- _Task_: Every record that follows must be returned word for word.
________________
-- ==== Sys2Proof/Certificates/Slice0/Obligations.lean ====
section
/-! DEFINITION. The statements for the provers. A title, the rule and the words a statement formalises stand in
OBLIGATIONS.json; a docstring here says what the Lean text says. Where a clause rests on a decision the spec marks as
its own, or on an entry of the assumption log, the docstring names it. -/

open Sys2Proof Sys2Proof.Machine

/-! ### Encoding -/

/-- Decoding the word of a well-formed instruction gives the instruction back, with every operand. (The opcode numbers
are the spec's decision D1, log 12.) -/
def Obligations.DecodeEncodeRoundTrip : Prop :=
  ∀ i : Instr, i.wellFormed = true → decode (encode i) = .ok i

/-- A word that decodes is the word of the instruction it decodes to: no bit of it is dropped. -/
def Obligations.EncodeDecodeRoundTrip : Prop :=
  ∀ (w : Word) (i : Instr), decode w = .ok i → i.wellFormed = true ∧ encode i = w

/-- The words that are no instruction of the table are those of the illegal modes of opcodes 6 and 48..55 (decisions
D6, D7; log 13) and of the illegal sub-modes of opcodes 39..47 (log 5), and the decoder says which. (The opcode
numbers are the spec's decision D1, log 12.) -/
def Obligations.DecodeRejectsExactly : Prop :=
  ∀ (w : Word) (q : Reject),
    decode w = .error q ↔
      (illegalMode (opcodeOf w).toNat (fieldOf w).toNat ∧ q = .invalidFieldSpec (fieldOf w)) ∨
      (illegalSubmode (opcodeOf w).toNat (fieldOf w).toNat ∧ q = .illegalJump (opcodeOf w) (fieldOf w) (addrOf w))

/-- The five fields of a word, bit by bit and as MIX bytes, and the registers the index specs name. -/
def Obligations.InstructionFieldLayout : Prop :=
  (∀ w : Word,
    (∀ k < 6, (opcodeOf w).getLsbD k = w.getLsbD k) ∧
    (∀ k < 6, (fieldOf w).getLsbD k = w.getLsbD (6 + k)) ∧
    (∀ k < 6, (addrOf w).i.getLsbD k = w.getLsbD (12 + k)) ∧
    (∀ k < 12, (addrOf w).aa.getLsbD k = w.getLsbD (18 + k)) ∧
    (addrOf w).sign = w.getLsbD 30 ∧
    (opcodeOf w).toNat = byte w 5 ∧ (fieldOf w).toNat = byte w 4 ∧ (addrOf w).i.toNat = byte w 3 ∧
    (addrOf w).aa.toNat = 64 * byte w 1 + byte w 2) ∧
  [indexRegister 0, indexRegister 1, indexRegister 2, indexRegister 3, indexRegister 4, indexRegister 5,
    indexRegister 6] = [none, some .i1, some .i2, some .i3, some .i4, some .i5, some .i6]

/-- The host's encoder: the word of five fields that fit their widths, a refusal otherwise; bit widths are all it
checks; and it rebuilds every word from its fields. -/
def Obligations.HostEncoderChecksWidths : Prop :=
  (∀ s aa i f c : Nat, s < 2 → aa < 4096 → i < 64 → f < 64 → c < 64 →
    ∃ w, hostEncode s aa i f c = .ok w ∧
      w.toNat = s * 2 ^ 30 + aa * 2 ^ 18 + i * 2 ^ 12 + f * 2 ^ 6 + c) ∧
  (∀ s aa i f c : Nat, 2 ≤ s ∨ 4096 ≤ aa ∨ 64 ≤ i ∨ 64 ≤ f ∨ 64 ≤ c → ∃ e, hostEncode s aa i f c = .error e) ∧
  (∃ w, hostEncode 0 0 7 5 8 = .ok w ∧
    ∀ s : State, s.pc.toNat < 4000 → s.fetchedWord = w →
      step s = .fault (.raised (.invalidIndexSpec 7) (s.setPc (s.pc + 1)))) ∧
  (∀ w : Word,
    hostEncode (w.getLsbD 30).toNat (w.extractLsb' 18 12).toNat (w.extractLsb' 12 6).toNat
      (w.extractLsb' 6 6).toNat (w.extractLsb' 0 6).toNat = .ok w)

/-- Words of the spec's examples decode to the instructions they stand for, one of each family. Every clause rests on
the opcode and F numbers, which are the spec's decision D1 from general knowledge (log 12). -/
def Obligations.SampleWordsDecode : Prop :=
  decode 0x1F400348#31 = .ok (.lda ⟨false, 2000, 0⟩ 13) ∧
  decode 0x1F182149#31 = .ok (.ld1 ⟨false, 1990, 2⟩ 5) ∧
  decode 0x1F4004D8#31 = .ok (.sta ⟨false, 2000, 0⟩ 19) ∧
  decode 0x0FA00141#31 = .ok (.add ⟨false, 1000, 0⟩ 5) ∧
  decode 0x401420B0#31 = .ok (.enta ⟨true, 5, 2⟩) ∧
  decode 0x1F400979#31 = .ok (.cmp1 ⟨false, 2000, 0⟩ 37) ∧
  decode 0x0FA000A7#31 = .ok (.jov ⟨false, 1000, 0⟩) ∧
  decode 0x00080106#31 = .ok (.slc ⟨false, 2, 0⟩) ∧
  decode 0x0FA000C7#31 = .ok (.move ⟨false, 1000, 0⟩ 3) ∧
  decode 0x00000085#31 = .ok (.hlt ⟨false, 0, 0⟩)

/-! ### The codec -/

/-- The truncation selects the bytes `max(L,1)..R` of the 21 legal field specs, right-justified, with the value's sign
if `L = 0` and `+` otherwise; every other field spec is refused. -/
def Obligations.TruncateSelectsBytes : Prop :=
  ∀ (v : Word) (f : Byte),
    (f ∈ ([0, 1, 2, 3, 4, 5, 9, 10, 11, 12, 13, 18, 19, 20, 21, 27, 28, 29, 36, 37, 45] : List Byte) →
      ∃ w, truncateToField v f = .ok w ∧
        sign w = (if f.toNat / 8 = 0 then sign v else false) ∧
        ∀ k, 1 ≤ k → k ≤ 5 →
          byte w k = if 5 < k + (f.toNat % 8 + 1 - max (f.toNat / 8) 1) then byte v (k + f.toNat % 8 - 5) else 0) ∧
    (f ∉ ([0, 1, 2, 3, 4, 5, 9, 10, 11, 12, 13, 18, 19, 20, 21, 27, 28, 29, 36, 37, 45] : List Byte) →
      truncateToField v f = .error (.invalidFieldSpec f))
________________
- _Answer to the problem_:
-- ==== Sys2Proof/Certificates/Slice0/Obligations.lean ====
section
/-! DEFINITION. The statements for the provers. A title, the rule and the words a statement formalises stand in
OBLIGATIONS.json; a docstring here says what the Lean text says. Where a clause rests on a decision the spec marks as
its own, or on an entry of the assumption log, the docstring names it. -/

open Sys2Proof Sys2Proof.Machine

/-! ### Encoding -/

/-- Decoding the word of a well-formed instruction gives the instruction back, with every operand. (The opcode numbers
are the spec's decision D1, log 12.) -/
def Obligations.DecodeEncodeRoundTrip : Prop :=
  ∀ i : Instr, i.wellFormed = true → decode (encode i) = .ok i

/-- A word that decodes is the word of the instruction it decodes to: no bit of it is dropped. -/
def Obligations.EncodeDecodeRoundTrip : Prop :=
  ∀ (w : Word) (i : Instr), decode w = .ok i → i.wellFormed = true ∧ encode i = w

/-- The words that are no instruction of the table are those of the illegal modes of opcodes 6 and 48..55 (decisions
D6, D7; log 13) and of the illegal sub-modes of opcodes 39..47 (log 5), and the decoder says which. (The opcode
numbers are the spec's decision D1, log 12.) -/
def Obligations.DecodeRejectsExactly : Prop :=
  ∀ (w : Word) (q : Reject),
    decode w = .error q ↔
      (illegalMode (opcodeOf w).toNat (fieldOf w).toNat ∧ q = .invalidFieldSpec (fieldOf w)) ∨
      (illegalSubmode (opcodeOf w).toNat (fieldOf w).toNat ∧ q = .illegalJump (opcodeOf w) (fieldOf w) (addrOf w))

/-- The five fields of a word, bit by bit and as MIX bytes, and the registers the index specs name. -/
def Obligations.InstructionFieldLayout : Prop :=
  (∀ w : Word,
    (∀ k < 6, (opcodeOf w).getLsbD k = w.getLsbD k) ∧
    (∀ k < 6, (fieldOf w).getLsbD k = w.getLsbD (6 + k)) ∧
    (∀ k < 6, (addrOf w).i.getLsbD k = w.getLsbD (12 + k)) ∧
    (∀ k < 12, (addrOf w).aa.getLsbD k = w.getLsbD (18 + k)) ∧
    (addrOf w).sign = w.getLsbD 30 ∧
    (opcodeOf w).toNat = byte w 5 ∧ (fieldOf w).toNat = byte w 4 ∧ (addrOf w).i.toNat = byte w 3 ∧
    (addrOf w).aa.toNat = 64 * byte w 1 + byte w 2) ∧
  [indexRegister 0, indexRegister 1, indexRegister 2, indexRegister 3, indexRegister 4, indexRegister 5,
    indexRegister 6] = [none, some .i1, some .i2, some .i3, some .i4, some .i5, some .i6]

/-- The host's encoder: the word of five fields that fit their widths, a refusal otherwise; bit widths are all it
checks; and it rebuilds every word from its fields. -/
def Obligations.HostEncoderChecksWidths : Prop :=
  (∀ s aa i f c : Nat, s < 2 → aa < 4096 → i < 64 → f < 64 → c < 64 →
    ∃ w, hostEncode s aa i f c = .ok w ∧
      w.toNat = s * 2 ^ 30 + aa * 2 ^ 18 + i * 2 ^ 12 + f * 2 ^ 6 + c) ∧
  (∀ s aa i f c : Nat, 2 ≤ s ∨ 4096 ≤ aa ∨ 64 ≤ i ∨ 64 ≤ f ∨ 64 ≤ c → ∃ e, hostEncode s aa i f c = .error e) ∧
  (∃ w, hostEncode 0 0 7 5 8 = .ok w ∧
    ∀ s : State, s.pc.toNat < 4000 → s.fetchedWord = w →
      step s = .fault (.raised (.invalidIndexSpec 7) (s.setPc (s.pc + 1)))) ∧
  (∀ w : Word,
    hostEncode (w.getLsbD 30).toNat (w.extractLsb' 18 12).toNat (w.extractLsb' 12 6).toNat
      (w.extractLsb' 6 6).toNat (w.extractLsb' 0 6).toNat = .ok w)

/-- Words of the spec's examples decode to the instructions they stand for, one of each family. Every clause rests on
the opcode and F numbers, which are the spec's decision D1 from general knowledge (log 12). -/
def Obligations.SampleWordsDecode : Prop :=
  decode 0x1F400348#31 = .ok (.lda ⟨false, 2000, 0⟩ 13) ∧
  decode 0x1F182149#31 = .ok (.ld1 ⟨false, 1990, 2⟩ 5) ∧
  decode 0x1F4004D8#31 = .ok (.sta ⟨false, 2000, 0⟩ 19) ∧
  decode 0x0FA00141#31 = .ok (.add ⟨false, 1000, 0⟩ 5) ∧
  decode 0x401420B0#31 = .ok (.enta ⟨true, 5, 2⟩) ∧
  decode 0x1F400979#31 = .ok (.cmp1 ⟨false, 2000, 0⟩ 37) ∧
  decode 0x0FA000A7#31 = .ok (.jov ⟨false, 1000, 0⟩) ∧
  decode 0x00080106#31 = .ok (.slc ⟨false, 2, 0⟩) ∧
  decode 0x0FA000C7#31 = .ok (.move ⟨false, 1000, 0⟩ 3) ∧
  decode 0x00000085#31 = .ok (.hlt ⟨false, 0, 0⟩)

/-! ### The codec -/

/-- The truncation selects the bytes `max(L,1)..R` of the 21 legal field specs, right-justified, with the value's sign
if `L = 0` and `+` otherwise; every other field spec is refused. -/
def Obligations.TruncateSelectsBytes : Prop :=
  ∀ (v : Word) (f : Byte),
    (f ∈ ([0, 1, 2, 3, 4, 5, 9, 10, 11, 12, 13, 18, 19, 20, 21, 27, 28, 29, 36, 37, 45] : List Byte) →
      ∃ w, truncateToField v f = .ok w ∧
        sign w = (if f.toNat / 8 = 0 then sign v else false) ∧
        ∀ k, 1 ≤ k → k ≤ 5 →
          byte w k = if 5 < k + (f.toNat % 8 + 1 - max (f.toNat / 8) 1) then byte v (k + f.toNat % 8 - 5) else 0) ∧
    (f ∉ ([0, 1, 2, 3, 4, 5, 9, 10, 11, 12, 13, 18, 19, 20, 21, 27, 28, 29, 36, 37, 45] : List Byte) →
      truncateToField v f = .error (.invalidFieldSpec f))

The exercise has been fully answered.